3. The method of claim 1, wherein, Extracting the cell-level map features includes: Cell nucleus detection and instance segmentation are performed within the tumor region, and the morphological, texture, and spatial location features of each cell nucleus are extracted as initial node features; Using the cell nucleus as a node, an undirected cell graph is constructed based on the spatial proximity between cell nuclei. A graph neural network is used to perform message passing and feature aggregation on the undirected cell graph to obtain a global cell representation, which serves as the cell-level graph feature.

4. The method of claim 3, wherein, Undirected cell maps are constructed based on the spatial proximity between cell nuclei, including: The initial topology is constructed using the K-nearest neighbor algorithm; For any two nodes, a connection edge is established between them only if the Euclidean distance between them in the image plane is less than a preset distance threshold, so as to complete the topology pruning.

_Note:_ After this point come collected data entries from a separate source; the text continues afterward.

/-- A loop edit's solve ends: the edit is revised, the checks made, the next step taken (R389, R390). -/
def State.endLoop (s : State) (n : Nat) (x : LargeSolve) (m : MapSolve) (r : Solved) : State :=
  match s.edit n with
  | none => s
  | some e =>
    if e.state ≠ .pencilled || e.loop.isNone then s
    else
      let moved := movedRecords x.problem m r
      match s.reviseEdit n moved with
      | (s, some code) => if code = stNoResource then (s.bumpSolve 12 1).withdraw n 6 else s.loopFails n
      | (s, none) =>
      let ws := (s.edit n).elim moved (·.writes)
      let base := s.roomEdition e.base
      let set := { s.map with policy := m.policy }
      if !verdictPasses set x.problem m r.g base ws then s.loopFails n
      else
        let due := f64lt set.baMove (movedFrom base ws) ||
          (set.baEvery ≠ 255 && decide (set.baEvery ≤ s.map.loopsInked + 1))
        if !m.adjust && due then s.queueLoop n m.sheets true
        else ((s.bumpSolve 11 1).inkSolve n)

/-- A large solve ends with what it has. -/
def State.endSolve (s : State) (x : LargeSolve) (r : Solved) : State :=
  let s := s.dropSolve x.owner
  let s := match r.g.ended with | some e => s.bumpSolve (if r.g.late then 1 else e.count) 1 | none => s
  match x.owner, x.map with
  | .job n, none => s.endHost n x r
  | .job n, some m => s.endMap n x m r
  | .loop n, some m => s.endLoop n x m r
  | .loop _, none => s

/-- SOLVE_END: an admitted solve whose iteration has ended runs its covariance stage and writes its results (R376, R378,
R384 to R386). -/
def execSolveEnd (solve : SolveOwner) (s : State) : Answer :=
  .next <|
    let s := s.sweepSolves
    match s.solveOf solve with
    | none => s
    | some x =>
      match x.progress with
      | none => s
      | some g =>
        if g.ended.isNone then s
        else
          let r := covarianceStage x g
          (s.tallySolve g r.g).endSolve x r

/-- SOLVE_DEADLINE: a solve's deadline passes in a phase: 0 the start of an iteration or its assembly, 1 factorisation,
refinement and back-substitution, 2 evaluation, 3 the covariance stage; one that waits for admission ends unstarted (R95, R377). -/
def execSolveDeadline (solve : SolveOwner) (phase : Nat) (s : State) : Answer :=
  .next <|
    let s := s.sweepSolves
    match s.solveOf solve with
    | none => s
    | some x =>
      match x.progress with
      | none =>
        (match x.owner with
          | .job n => if s.passed x.deadline then (s.dropSolve x.owner).finish n (refusalNotStarted stPartialDeadline) else s
          | .loop _ => s)
      | some g =>
        let cov := x.params.covariance
        if !s.passed x.deadline then s
        else if phase = 3 then
          if !cov || !(g.ended.elim false (·.good)) then s
          else s.endSolve x { g := { g with late := true, midFactor := true, covarianceMissing := true } }
        else if g.ended.isSome then s
        else if phase = 2 then
          let h := x.problem.iterate x.problem.lay x.params g
          let h := match h.ended with
            | some _ => { h with covarianceMissing := cov }
            | none => { h with ended := some .deadline, retries := g.retries }
          (s.tallySolve g h).endSolve x { g := h }
        else s.endSolve x { g := { g with ended := some .deadline, midFactor := phase = 1 } }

5. The method according to claim 1, characterized in that, Extracting the tissue-level deep features includes: The tumor region is divided into multiple tissue blocks of interest; Deep feature extraction is performed on each of the tissue blocks of interest using a pre-trained basic feature extraction model to obtain a tissue block feature set; Attention pooling is performed on the set of features of the tissue block to obtain the global tissue representation.

6. The method according to claim 1, characterized in that, The adaptive fusion is performed within a defined shared fusion subspace, the dimension of which is 128.

7. The method according to claim 1, characterized in that, Simultaneous output of molecular subtyping prediction results and microsatellite instability prediction results for endometrial cancer, including: The joint representation is input into a multi-task classifier; The molecular subtyping prediction results of endometrial cancer are output through the first classification branch. It is a four-category result, including POLE mutant, mismatch repair deficient, p53 abnormal and non-specific molecular profile. The microsatellite instability prediction results are output through the second classification branch. These results are binary classification results, including high instability and microsatellite stability.

8. An apparatus for implementing the endometrial cancer prediction method based on cell-level feature fusion as described in any one of claims 1 to 7, characterized in that, include: The tumor region extraction module is used to acquire a whole pathological slide image and segment the whole slide image to obtain the tumor region. A dual-branch feature extraction module is used to extract cell-level map features and tissue-level depth features respectively within the tumor region; An adaptive fusion module is used to perform cross-attention processing on the tissue-level deep features using the cell-level map features as a query, generate cell-guided tissue representations, and adaptively fuse the cell-guided tissue representations with the global tissue representations obtained by attention pooling on the tissue-level deep features to obtain a joint representation. The multi-task prediction module is used to simultaneously output the molecular subtyping prediction results and microsatellite instability prediction results of endometrial cancer based on the joint characterization.

9. An electronic device comprising a memory and a processor, characterized in that, The memory stores a computer program, and the processor is configured to run the computer program to perform the endometrial cancer prediction method based on cell-level feature fusion as described in any one of claims 1 to 7.

10. A readable storage medium, characterized in that, The readable storage medium stores a computer program, the computer program including program code for controlling a process to execute the process, the process including the endometrial cancer prediction method based on cell-level feature fusion according to any one of claims 1 to 7.